町家再生は、規模は小さいものから始まった。まず、個性的な飲食店や物販店から始まったのは、この間都心に出店した最多の業種だったからである。住まいとしてはアーティスト、環境意識の高い若者から始まったことも時代背景から理解できる。次の段階に東京から京都を目指す人々の需要があり、今では投資目的の中国資本もあるという。その後も、大型町家には大学が数例あり、ホテルや企業が買取って活用した例もある。小さな町家では福祉を営む事例も知られるが、大型町家を高齢者施設にというあの事例はぜひ実現したかった。人口減少と経済成長が鈍化する時代に、いつまでもマンション需要が続くとは思えない。空家流通・活用が進めば住宅需要の受け皿になる。大都市の高齢化がさらに進めば、大型町家の高齢者福祉施設は、京都でこそ考えられる重要な再生事例であろう。

加えて、この検討作業の中では社会福祉法人と京都市の担当課が熱心に町家暮らしの必要性を述べていたことを思い出す。この間、かつて老人ホームと呼ばれた施設は大きく変わった。かつては病棟型式、刑務所式とも言われた個室を廊下で直線的に結ぶ配置は激減し、共有の居間や台所、玄関が付き、角先の溜まり場まで備えたフロアー配置が一般的になった。箱型のビル内各階に小さな路地が設計されている。だから、本物の町家にこそ高齢者の共同住宅をと熱心に説かれたことがよく理解できる。

一方、京都では景観政策の次の段階、文化芸術創造都市の姿が見えてきた。だから、町家を文化・芸術の場として活用する機運が高まっている。今年は、琳派400年とパラソフィアが注目を集め、2020年オリンピック年に向け加速度が上がる。また、京都をつなぐ無形文化遺産として2012年度に京の食文化、そして花街の文化、地蔵盆、2015年度はきもの文化の選定に向けた作業が続いている。釜座町家でのお茶のお稽古のように、街中の町家で勤しむ文化活動が町家の文化を次世代につなぐ大きな力になることは言うまでもない。

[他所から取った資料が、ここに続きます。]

/-- `PROC` from any idle block that waits for samples returns (R317 to R321). -/
theorem command_proc {s : State} {xs : List Sample} (h : Inv s) (ha : s.port.active = none)
    (hp : s.regs.phase = .awaitingFrame) (hlen : xs.length < 65536) :
    ∃ t, command (procCommand xs) s = .next t ∧ ProcReturned s t xs.length := by
  have htaken : Inv (takeCommand (procCommand xs) s.port.queue (s.issue (procCommand xs))) :=
    h.of_err_port s.regs.err _ s.freeCtr rfl
  obtain ⟨u, hx⟩ : ∃ u, execProc xs.length (takeCommand (procCommand xs) s.port.queue (s.issue (procCommand xs)))
      = .next u := ⟨_, if_neg (not_not.2 hp)⟩
  have hrun := (step_command (s.issue (procCommand xs)) _ _ _ ha rfl (decodeHost_procCommand hlen)).trans hx
  have hinv := inv_execProc htaken hx
  obtain ⟨hne, -⟩ | ⟨-, rfl⟩ := execProc_next hx
  · exact absurd hp hne
  · obtain ⟨t, ht, hret⟩ := runCommand_microProgram hinv rfl rfl rfl
    exact ⟨t, (runCommand_continue 12 hrun nofun).trans ht, { hret with cfg := hret.cfg }⟩

/-! ### FEED -/

/-- The frames in `total` samples, the buffered ones and the stream's (R136, R333). -/
def frameCount (size step total : Nat) : Nat :=
  if total < size then 0 else (total - size) / step + 1

theorem frameCount_of_lt {size step total : Nat} (h : total < size) : frameCount size step total = 0 :=
  if_pos h

/-- A frame taken off the stream leaves the frames of what remains, `step` samples shorter. -/
theorem frameCount_of_le {size step total : Nat} (hstep : 0 < step) (hle : step ≤ size) (h : size ≤ total) :
    frameCount size step total = frameCount size step (total - step) + 1 := by
  rw [frameCount, if_neg (not_lt.2 h), frameCount]
  split
  · rw [Nat.div_eq_of_lt (by omega)]
  · rw [Nat.div_eq_sub_div hstep (by omega), Nat.sub_right_comm]

theorem length_featureView (s : State) : (featureView s).length = s.regs.nfeat.toNat := by
  simp [featureView]

theorem feed_nil (n : Nat) (s : State) : feed n [] s = some (s, []) := by
  cases n <;> simp [feed]

theorem feed_cons {n : Nat} {xs : List Sample} {s t u : State} {views : List (List (BitVec 16))} (hne : xs ≠ [])
    (hc : command (procCommand (xs.take 65535)) s = .next t)
    (hf : feed n (xs.drop t.regs.consumed.toNat) t = some (u, views)) :
    feed (n + 1) xs s = some (u, if t.regs.nfeat = 0 then views else featureView t :: views) := by
  simp [feed, hne, hc, hf]

/-- What a `FEED` to an idle block that waits for samples leaves: the block waiting again, `NCHAN` features for every
frame of the buffered samples and the stream. -/
structure Fed (s t : State) (xs : List Sample) (views : List (List (BitVec 16))) : Prop extends Returned s t where
  frames   : views.length = frameCount s.cfg.size.toNat s.cfg.step.toNat (s.regs.inputUsed.toNat + xs.length)
  features : ∀ v ∈ views, v.length = s.cfg.nchan.toNat

theorem fed_nil {s : State} (h : Inv s) (ha : s.port.active = none) (hp : s.regs.phase = .awaitingFrame) :
    Fed s s [] [] where
  inv := h
  idle := ha
  phase := hp
  cfg := rfl
  frames := (frameCount_of_lt (h.disciplined.waiting hp).1).symm
  features := nofun

/-- One `PROC` and then the rest: it either takes the whole stream without completing a frame, or it completes one. -/
theorem Fed.cons {s t u : State} {xs : List Sample} {views : List (List (BitVec 16))} (h : Inv s)
    (hp : s.regs.phase = .awaitingFrame) (hret : ProcReturned s t (xs.take 65535).length)
    (hfed : Fed t u (xs.drop t.regs.consumed.toNat) views) :
    Fed s u xs (if t.regs.nfeat = 0 then views else featureView t :: views) := by
  obtain ⟨hused, -⟩ := h.disciplined.waiting hp
  have hlegal := (h.working (by rw [hp]; rfl)).configLegal
  have hsize : s.cfg.size.toNat < 2 ^ 16 := s.cfg.size.isLt
  have hconsumed := hret.consumed
  have hgathered := hret.gathered
  have hframed := hret.framed
  have hframes := hfed.frames
  have hfeatures := hfed.features
  rw [List.length_take] at hconsumed hgathered hframed
  rw [hret.cfg, List.length_drop] at hframes
  rw [hret.cfg] at hfeatures
  by_cases hshort : s.regs.inputUsed.toNat + xs.length < s.cfg.size.toNat
  · obtain ⟨hnfeat, hleft⟩ := hgathered (by omega)
    have htotal : t.regs.inputUsed.toNat + (xs.length - t.regs.consumed.toNat)
        = s.regs.inputUsed.toNat + xs.length := by omega
    rw [if_pos hnfeat]
    exact { hfed with cfg := hfed.cfg.trans hret.cfg, frames := htotal ▸ hframes, features := hfeatures }
  · obtain ⟨hnfeat, hleft⟩ := hframed (by omega)
    have hnonzero : t.regs.nfeat ≠ 0 := by
      intro h0
      have hpos := hlegal.nchan_pos
      rw [← hnfeat, h0] at hpos
      exact absurd hpos (by decide)
    have hstep := hlegal.bounds.step_pos
    have hstep' := hlegal.bounds.step_le_size
    have htotal : t.regs.inputUsed.toNat + (xs.length - t.regs.consumed.toNat)
        = s.regs.inputUsed.toNat + xs.length - s.cfg.step.toNat := by omega
    rw [if_neg hnonzero]
    refine { hfed with cfg := hfed.cfg.trans hret.cfg, frames := ?_, features := ?_ }
    · rw [List.length_cons, hframes, htotal, frameCount_of_le hstep hstep' (not_lt.1 hshort)]
    · exact List.forall_mem_cons.2 ⟨by rw [length_featureView, hnfeat], hfeatures⟩
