-- ==== Sys2Proof/Machine/Fp.lean ====
section
/-! DEFINITION. Floating-point values as exact dyadic numbers, and the formats of R168 with rounding to nearest even:
binary32, bfloat16, binary16, E4M3 and E5M2. -/

namespace Sys2Proof.Machine

/-- A floating-point value: (-1)^neg × m × 2^e when finite. -/
inductive Fp where
  | nan
  | inf (neg : Bool)
  | fin (neg : Bool) (m : Nat) (e : Int)
deriving DecidableEq, Repr, Inhabited

/-- A format: total bits, precision, smallest normal exponent, largest exponent; `sat` marks the OFP8 E4M3, which has
no infinity. -/
structure Fmt where
  bits : Nat
  prec : Nat
  emin : Int
  emax : Int
  noInf : Bool := false
deriving DecidableEq, Repr, Inhabited

def f32 : Fmt := { bits := 32, prec := 24, emin := -126, emax := 127 }
def bf16 : Fmt := { bits := 16, prec := 8, emin := -126, emax := 127 }
def f16 : Fmt := { bits := 16, prec := 11, emin := -14, emax := 15 }
def e5m2 : Fmt := { bits := 8, prec := 3, emin := -14, emax := 15 }
def e4m3 : Fmt := { bits := 8, prec := 4, emin := -6, emax := 8, noInf := true }

/-- Value of a bit pattern. -/
def Fmt.decode (f : Fmt) (v : Nat) : Fp :=
  let mb := f.prec - 1
  let eb := f.bits - f.prec
  let m := fld v 0 mb
  let e := fld v mb eb
  let neg := bitAt v (f.bits - 1)
  let top := e == 2 ^ eb - 1
  if f.noInf then
    if top ∧ m = 2 ^ mb - 1 then .nan
    else if e = 0 then .fin neg m (f.emin - mb) else .fin neg (m + 2 ^ mb) ((e : Int) - 1 + f.emin - mb)
  else if top then (if m = 0 then .inf neg else .nan)
  else if e = 0 then .fin neg m (f.emin - mb)
  else .fin neg (m + 2 ^ mb) ((e : Int) - 1 + f.emin - mb)

/-- m × 2^s, or m / 2^(-s) rounded to nearest even. -/
def shiftRne (m : Nat) (s : Int) : Nat :=
  if 0 ≤ s then m * 2 ^ s.toNat
  else
    let d := 2 ^ (-s).toNat
    let q := m / d
    let r := m % d
    if 2 * r > d ∨ (2 * r = d ∧ q % 2 = 1) then q + 1 else q

/-- Largest finite value of a format. -/
def Fmt.maxFin (f : Fmt) (neg : Bool) : Fp :=
  .fin neg (if f.noInf then 2 ^ f.prec - 2 else 2 ^ f.prec - 1) (f.emax - (f.prec - 1 : Nat))

/-- A value rounded into a format; `sat` replaces overflow by the largest finite value. -/
def Fmt.round (f : Fmt) (sat : Bool) (x : Fp) : Fp :=
  match x with
  | .nan => .nan
  | .inf n => if sat then f.maxFin n else .inf n
  | .fin n 0 _ => .fin n 0 0
  | .fin n m e =>
    let q := max (e + Nat.log2 m - (f.prec - 1 : Nat)) (f.emin - (f.prec - 1 : Nat))
    let m' := shiftRne m (e - q)
    let big := if m' = 2 ^ f.prec then q + 1 > f.emax - (f.prec - 1 : Nat)
      else q > f.emax - (f.prec - 1 : Nat) ∨ (f.noInf ∧ q = f.emax - (f.prec - 1 : Nat) ∧ m' = 2 ^ f.prec - 1)
    if big then (if sat then f.maxFin n else .inf n) else .fin n m' q

/-- Bit pattern of a value that the format holds; a NaN has one pattern here, as every comparison treats two NaNs as
equal. -/
def Fmt.encode (f : Fmt) (x : Fp) : Nat :=
  let mb := f.prec - 1
  let sign (n : Bool) := b2n n * 2 ^ (f.bits - 1)
  match x with
  | .nan => if f.noInf then 2 ^ (f.bits - 1) - 1 else 2 ^ (f.bits - 1) - 2 ^ (mb - 1)
  | .inf n => sign n + 2 ^ (f.bits - 1) - 2 ^ mb
  | .fin n 0 _ => sign n
  | .fin n m e =>
    let q := max (e + Nat.log2 m - mb) (f.emin - mb)
    let m' := shiftRne m (e - q)
    if m' < 2 ^ mb then sign n + m' else sign n + (q - f.emin + mb + 1).toNat * 2 ^ mb + (m' - 2 ^ mb)

/-- Sign of a value. -/
def Fp.neg : Fp → Bool
  | .nan => false
  | .inf n => n
  | .fin n _ _ => n

def Fp.isFinite : Fp → Bool
  | .fin _ _ _ => true
  | _ => false

def Fp.isNan : Fp → Bool
  | .nan => true
  | _ => false

/-- The magnitude of a value. -/
def Fp.abs : Fp → Fp
  | .nan => .nan
  | .inf _ => .inf false
  | .fin _ m e => .fin false m e

/-- Exact product. -/
def Fp.mul (x y : Fp) : Fp :=
  match x, y with
  | .nan, _ => .nan
  | _, .nan => .nan
  | .inf a, .inf b => .inf (a != b)
  | .inf a, .fin b m _ => if m = 0 then .nan else .inf (a != b)
  | .fin a m _, .inf b => if m = 0 then .nan else .inf (a != b)
  | .fin a m e, .fin b n k => .fin (a != b) (m * n) (e + k)

/-- Signed integer significand of a finite value at exponent e, which is not above its own. -/
def scaled (n : Bool) (m : Nat) (e base : Int) : Int := (if n then -1 else 1) * (m * 2 ^ (e - base).toNat : Nat)

/-- Exact sum; an exact zero is +0 unless both operands are negative (rounding to nearest). -/
def Fp.add (x y : Fp) : Fp :=
  match x, y with
  | .nan, _ => .nan
  | _, .nan => .nan
  | .inf a, .inf b => if a = b then .inf a else .nan
  | .inf a, _ => .inf a
  | _, .inf b => .inf b
  | .fin a m e, .fin b n k =>
    let base := min e k
    let t := scaled a m e base + scaled b n k base
    if t = 0 then .fin (a && b) 0 0 else .fin (decide (t < 0)) t.natAbs base

/-- A result that is subnormal in binary32 becomes a zero of its sign (FTZ_OUT, R173). -/
def ftz (on : Bool) (f : Fmt) (x : Fp) : Fp :=
  match x with
  | .fin n m e => if on ∧ m ≠ 0 ∧ e + Nat.log2 m < f.emin then .fin n 0 0 else x
  | _ => x

/-- binary32 fused multiply-add and addition, with FTZ_OUT. -/
def fma32 (fz : Bool) (x y z : Fp) : Fp := ftz fz f32 (f32.round false ((x.mul y).add z))
def add32 (fz : Bool) (x y : Fp) : Fp := ftz fz f32 (f32.round false (x.add y))

/-- The quotient with at least 62 significant bits and a last bit that says whether anything is left over, so that rounding
it is rounding the exact quotient. -/
def Fp.div (x y : Fp) : Fp :=
  match x, y with
  | .nan, _ => .nan
  | _, .nan => .nan
  | .inf _, .inf _ => .nan
  | .inf n, .fin k _ _ => .inf (n != k)
  | .fin n _ _, .inf k => .fin (n != k) 0 0
  | .fin n m e, .fin k d f =>
    if d = 0 then (if m = 0 then .nan else .inf (n != k))
    else
      let q := m * 2 ^ 88 / d
      .fin (n != k) (2 * q + (if m * 2 ^ 88 % d = 0 then 0 else 1)) (e - f - 89)

/-- The greatest r with r² ≤ n; `bits` bounds the bits of r. -/
def isqrt (n : Nat) : Nat → Nat → Nat
  | 0, r => r
  | bits + 1, r => isqrt n bits (if (r + 2 ^ bits) * (r + 2 ^ bits) ≤ n then r + 2 ^ bits else r)

/-- The square root, likewise exact enough to be rounded. -/
def Fp.sqrt (x : Fp) : Fp :=
  match x with
  | .fin n m e =>
    if m = 0 then x
    else if n then .nan
    else
      let odd := (e % 2).toNat
      let w := m * 2 ^ odd * 2 ^ 128
      let r := isqrt w 128 0
      .fin false (2 * r + (if r * r = w then 0 else 1)) ((e - odd) / 2 - 65)
  | .inf false => x
  | _ => .nan

/-- |x − y| of finite values, as a dyadic (significand, exponent). -/
def absDiff (x y : Fp) : Nat × Int :=
  match x, y with
  | .fin a m e, .fin b n k =>
    let base := min e k
    ((scaled a m e base - scaled b n k base).natAbs, base)
  | _, _ => (0, 0)

/-- Exponent of ulp(x) in a format (R175, R257). -/
def ulpExp (f : Fmt) (x : Fp) : Int :=
  match x with
  | .fin _ m e => if m = 0 then f.emin - (f.prec - 1 : Nat) else max (e + Nat.log2 m) f.emin - (f.prec - 1 : Nat)
  | _ => 0

/-- ceil(d × 2^e / 2^u). -/
def ceilUlps (d : Nat) (e u : Int) : Nat := if u ≤ e then d * 2 ^ (e - u).toNat else ceilDiv d (2 ^ (u - e).toNat)

/-- The larger of two magnitudes. -/
def Fp.maxAbs (x y : Fp) : Fp :=
  match x.abs, y.abs with
  | .fin a m e, .fin b n k =>
    let base := min e k
    if scaled a m e base < scaled b n k base then .fin b n k else .fin a m e
  | u, _ => u

/-- One pairwise round of R170. -/
def pairRound (fz : Bool) : List Fp → List Fp
  | x :: y :: r => add32 fz x y :: pairRound fz r
  | l => l

/-- The pairwise sum of R170; `fuel` is the number of values. -/
def pairSum (fz : Bool) : Nat → List Fp → Fp
  | _, [] => .fin false 0 0
  | _, [x] => x
  | 0, x :: _ => x
  | n + 1, l => pairSum fz n (pairRound fz l)

/-- Consecutive groups of n. -/
def groups {α : Type} (n : Nat) : Nat → List α → List (List α)
  | 0, _ => []
  | f + 1, l => if l.isEmpty then [] else l.take n :: groups n f (l.drop n)

/-- The dot product of R174: fused chains over chunks of 64, then the pairwise sum. -/
def chainDot (fz : Bool) (xs ws : List Fp) : Fp :=
  let s := (groups 64 xs.length (xs.zip ws)).map fun g =>
    g.foldl (fun a (x, w) => fma32 fz x w a) (.fin false 0 0)
  pairSum fz s.length s

/-- The dot product of R170, the product exact and the sum rounded. -/
def chunkDot (fz : Bool) (xs ws : List Fp) : Fp :=
  let s := (groups 64 xs.length (xs.zip ws)).map fun g =>
    g.foldl (fun a (x, w) => add32 fz a (x.mul w)) (.fin false 0 0)
  pairSum fz s.length s

end Sys2Proof.Machine
end

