/-- The plan's layer l has an entry with the same profile, K and N (R190). -/
def layerMatches (b w : Bytes) (l : Nat) : Bool :=
  match wEntry w l with
  | some i => wl w i 4 1 == lyrProf b l && wl w i 8 4 == lyrK b l && wl w i 12 4 == lyrN b l
  | none => false

/-! ### The audit stream -/

/-- Column blocks of the plan's layers in stream order: layer, block, bytes (R181, "Rotation"). -/
def planBlocks (b : Bytes) : List (Nat × Nat × Nat) :=
  (List.range (planLayers b)).flatMap fun l =>
    (List.range (ceilDiv (lyrN b l) 32)).map fun j => (l, j, lyrK b l * 16 * profW2 (lyrProf b l))

/-- Length of the audit stream in bytes. -/
def streamLen (b : Bytes) : Nat := (planBlocks b).foldl (fun a x => a + x.2.2) 0

/-- Block numbers at which the shares start under a capacity in half bytes (R205). -/
def shareStarts (cap2 : Nat) : Nat → Nat → List (Nat × Nat × Nat) → List Nat
  | _, _, [] => []
  | i, acc, (_, _, n) :: r =>
    if acc = 0 then i :: shareStarts cap2 (i + 1) n r
    else if 2 * (acc + n) ≤ cap2 then shareStarts cap2 (i + 1) (acc + n) r
    else i :: shareStarts cap2 (i + 1) n r

/-- Every block fits the capacity, so a division exists. -/
def sharesFit (cap2 : Nat) (b : Bytes) : Bool := (planBlocks b).all fun x => 2 * x.2.2 ≤ cap2

/-! ### Leaves of a challenge -/

/-- Runs of elements of rows r0 to r0 + h − 1, columns c0 to c0 + w − 1, as (first element index, count) (R223). -/
def elemRuns (b : Bytes) (t r0 h c0 w : Nat) : List (Nat × Nat) :=
  let cols := tnsCols b t
  if tnsTile b t then
    (List.range h).flatMap fun i =>
      let r := r0 + i
      let t0 := c0 / 64
      let t1 := (c0 + w - 1) / 64
      (List.range (t1 - t0 + 1)).map fun k =>
        let tc := t0 + k
        let lo := max c0 (tc * 64)
        let hi := min (c0 + w) (tc * 64 + 64)
        ((r / 64 * (cols / 64) + tc) * 4096 + r % 64 * 64 + lo % 64, hi - lo)
  else if w = cols then [(r0 * cols, h * cols)]
  else (List.range h).map fun i => ((r0 + i) * cols + c0, w)

/-- Distinct leaves of a region of tensor t, ascending (R230). -/
def leavesOf (b : Bytes) (t r0 h c0 w : Nat) : List Nat :=
  let e := es2 (tnsType b t)
  (elemRuns b t r0 h c0 w).foldl (fun acc (j, n) =>
    let lo := j * e / 2 / 4096
    let hi := (ceilDiv ((j + n) * e) 2 - 1) / 4096
    (List.range (hi - lo + 1)).foldl (fun a k => insNat (lo + k) a) acc) []

/-- Opened leaves of a tile of target i in the order A, B, OUT: (tensor, leaf) (R230). -/
def opened (b : Bytes) (i tr tc : Nat) : List (Nat × Nat) :=
  let a := tgt b i 4 2
  let bb := tgt b i 6 2
  let o := tgt b i 8 2
  let r0 := tr * tgtRows b i
  let c0 := tc * tgtCols b i
  let mk (t : Nat) (l : List Nat) := l.map fun x => (t, x)
  mk a (leavesOf b a r0 (tgtRows b i) 0 (tnsCols b a)) ++
  (if tgtAa b i then mk bb (leavesOf b bb c0 (tgtCols b i) 0 (tnsCols b bb)) else []) ++
  mk o (leavesOf b o r0 (tgtRows b i) c0 (tgtCols b i))

/-- Opening bytes of a tile (R231). -/
def openBytes (b : Bytes) (i tr tc : Nat) : Nat :=
  (opened b i tr tc).foldl (fun a (t, _) => a + 4096 + 32 * tnsDepth b t) 0

/-- Largest opening bytes of any tile of target i, and the plan's worst case (R231). -/
def tgtWorst (b : Bytes) (i : Nat) : Nat :=
  let w := tnsCols b (tgt b i 8 2) / tgtCols b i
  (List.range (tgtTiles b i)).foldl (fun a t => max a (openBytes b i (t / w) (t % w))) 0
def planWorst (b : Bytes) : Nat := (List.range (planTargets b)).foldl (fun a i => a + tgt b i 2 2 * tgtWorst b i) 0

/-- Largest opening window of a plan (R240). -/
def planWindow (b : Bytes) : Nat :=
  (List.range (planTargets b)).foldl (fun a i => a + tgt b i 2 2 * alignUp (128 + tgtWorst b i) 4096) 0

/-- Challenge term of the Stoat load (R235). -/
def planTileLoad (b : Bytes) : Nat :=
  (List.range (planTargets b)).foldl (fun a i =>
    let n := tgt b i 2 2 * tgtRows b i * tgtCols b i
    a + n * tgtK b i * profCost (tgtProf b i) + (if (tgtSteps b i).any fun j => rowOp (stpOp b j) then 16 * n else 0)) 0

/-- Audit term of the Stoat load: the cost of the share with the most bytes, of equals the dearest (R235); the shares as
blocks from start numbers. -/
def planAuditLoad (b : Bytes) (starts : List Nat) : Nat :=
  let cost (x : Nat × Nat × Nat) := lyrP b x.1 * (2 * x.2.2 / profW2 (lyrProf b x.1)) * profCost (lyrProf b x.1)
  let blocks := planBlocks b
  let shares := (starts.zip (starts.drop 1 ++ [blocks.length])).map fun (lo, hi) =>
    ((blocks.drop lo).take (hi - lo)).foldl (fun (a : Nat × Nat) x => (a.1 + x.2.2, a.2 + cost x)) (0, 0)
  (shares.foldl (fun a x => if a.1 < x.1 ∨ (a.1 = x.1 ∧ a.2 < x.2) then x else a) (0, 0)).2

end Sys2Proof.Machine
end

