-- ==== Sys2Proof/Machine/StateCores.lean ====
section
/-! DEFINITION. State of chapter 09: the control cores, the input ledger, the voter and the injection test. -/

namespace Sys2Proof.Machine

/-- Core states of R496, in the encoding order of R499. -/
inductive CoreState where
  | service | held | test | resync | failed
deriving DecidableEq, Repr, Inhabited

/-- One control core (R499). -/
structure Core where
  st : CoreState := .service
  /-- GLB_CORE_C_STAT.POS: 0 LEAD, 1 MIDDLE, 2 TRAIL, 3 none. -/
  pos : Nat := 0
  disagree : Nat := 0
  kind : Nat := 0
  instr : Nat := 0
  ckpt : Nat := 0
  /-- Main clock from which the core runs (R470, R497), and its retired-instruction count at its last checkpoint (R480). -/
  from_ : Nat := 0
  ckptInstr : Nat := 0
  /-- What stalls the core until the voter has decided its checkpoint (R477): 0 nothing, 1 CRC_FAIL, 2 ORDER. -/
  flag : Nat := 0
  /-- The closed banks of its outbox, at most two: checkpoint number, and address, type and data of each transaction
  (R479, R483). -/
  banks : List (Nat × List (Nat × Nat × Bytes)) := []
  faultTime : Nat := 0
  faultCkpt : Nat := 0
  faultPc : Nat := 0
  tcmCorr : Nat := 0
  tcmUncorr : Nat := 0
  ldgSeq : Nat := 0
  /-- The copy of R497 into this core is running. -/
  copying : Bool := false
deriving DecidableEq, Repr, Inhabited

/-- One kept ledger entry: its 64 bytes (R472) and the cores that have consumed it (R476). -/
structure LedgerEntry where
  bytes : Bytes := []
  taken : List Nat := []
deriving DecidableEq, Repr, Inhabited

/-- One checkpoint record that has arrived for the number being decided: core and 64 bytes (R481). -/
structure CkptRecord where
  core : Nat := 0
  bytes : Bytes := []
  /-- Main clock of its arrival. -/
  at_ : Nat := 0
deriving DecidableEq, Repr, Inhabited

/-- Cores, ledger and voter (R498). -/
structure Cores where
  cores : Tbl Core := [(1, { pos := 1 }), (2, { pos := 2 })]
  ledger : List LedgerEntry := []
  /-- GLB_LDG_SEQ and GLB_LDG_STAT.HIGH. -/
  ldgSeq : Nat := 0
  ldgHigh : Nat := 0
  /-- VALUE returned by the last ledger request. -/
  ldgValue : Bytes := []
  /-- Records that have arrived for checkpoint numbers not decided yet, in arrival order. -/
  records : List CkptRecord := []
  accepted : Nat := 0
  last : Nat := 0
  order : Nat := 0
  /-- The core and the checkpoint number whose bank the voter released last (R483). -/
  released : Option (Nat × Nat) := none
  /-- GLB_INJ_STAT. -/
  injPass : Bool := false
  injPassed : Nat := 0
  injFirst : Nat := 0
  injTime : Nat := 0
  /-- GLB_DEG_CNT and GLB_DEG_TIME. -/
  degEntries : Nat := 0
  degExits : Nat := 0
  degTime : Nat := 0
  /-- A core fault brought the device into DEGRADED: its number. -/
  degradedBy : Option Nat := none
  /-- Source core of a resynchronisation copy (R497). -/
  source : Option Nat := none
  /-- The source of the last resynchronisation while LEAD is held back for it (R497). -/
  realign : Option Nat := none
deriving DecidableEq, Repr, Inhabited

end Sys2Proof.Machine
end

そして、京町家再生研は、大型町家を受継ぐ資金を備えた組織たろうという壮大な構想を持っている。そのためにクラウド・ファンディングへの期待も大きい。それは、来るべき時代に、大型町家が市民と来訪者のための文化・芸術拠点であり、町家文化を受継ぐ場であり、そして2037年をピークに増え続ける私たち高齢者予備軍の暮らしの場として求められるという、近未来の街の姿があってこその組織と資金計画である。

さて、京都市では2014年度から「歴史的景観の保全に関する検証事業」を続け、重要な寺社の周辺でその歴史的景観に影響しうる建築行為を検討する等、景観施策を点検している。2015年度、新たに「景観上重要な要素の変容に関する情報を早期に入手する制度の調査・検討」するという。社寺の売買は考えにくいから、その周辺の土地と景観上重要な大型町家の除却とその隣接地の景観変容に関する不動産取引情報をいち早く入手、対応する制度創設の検討である。市の買上げは難しく、具体的には売買の届出制の創設と適切な活用者への斡旋の仕組みづくりが考えられる。

 これを聞いて思い出すのは、イタリア等EU諸国の文化財建造物の国の先買権である。文化財とその周辺の土地建物の売買・相続に際して国に届け出るとともに、先買権行使の有無を数か月待つことが新旧所有者に義務付けられている。国やそれに代わる自治体がその不動産を買上げる例は実は少ないが、不動産情報は公開され、民間の財団等が名乗りを上げた例は多い。海外の財団や個人が保存目的で買上げた例もある。

 これまで京町家再生は時代の流れを的確に、あるいは一足早く捉えたから進んだと思う。これからも、数十年後の京都の街中を的確に想定した上で、大型町家が辿るべき多様な姿を想定し、かつての財力を備えた大店に代わろうという所有者・住民の傍らで適切な助言と具体的な再生設計を担う役割を追求していかなければならない。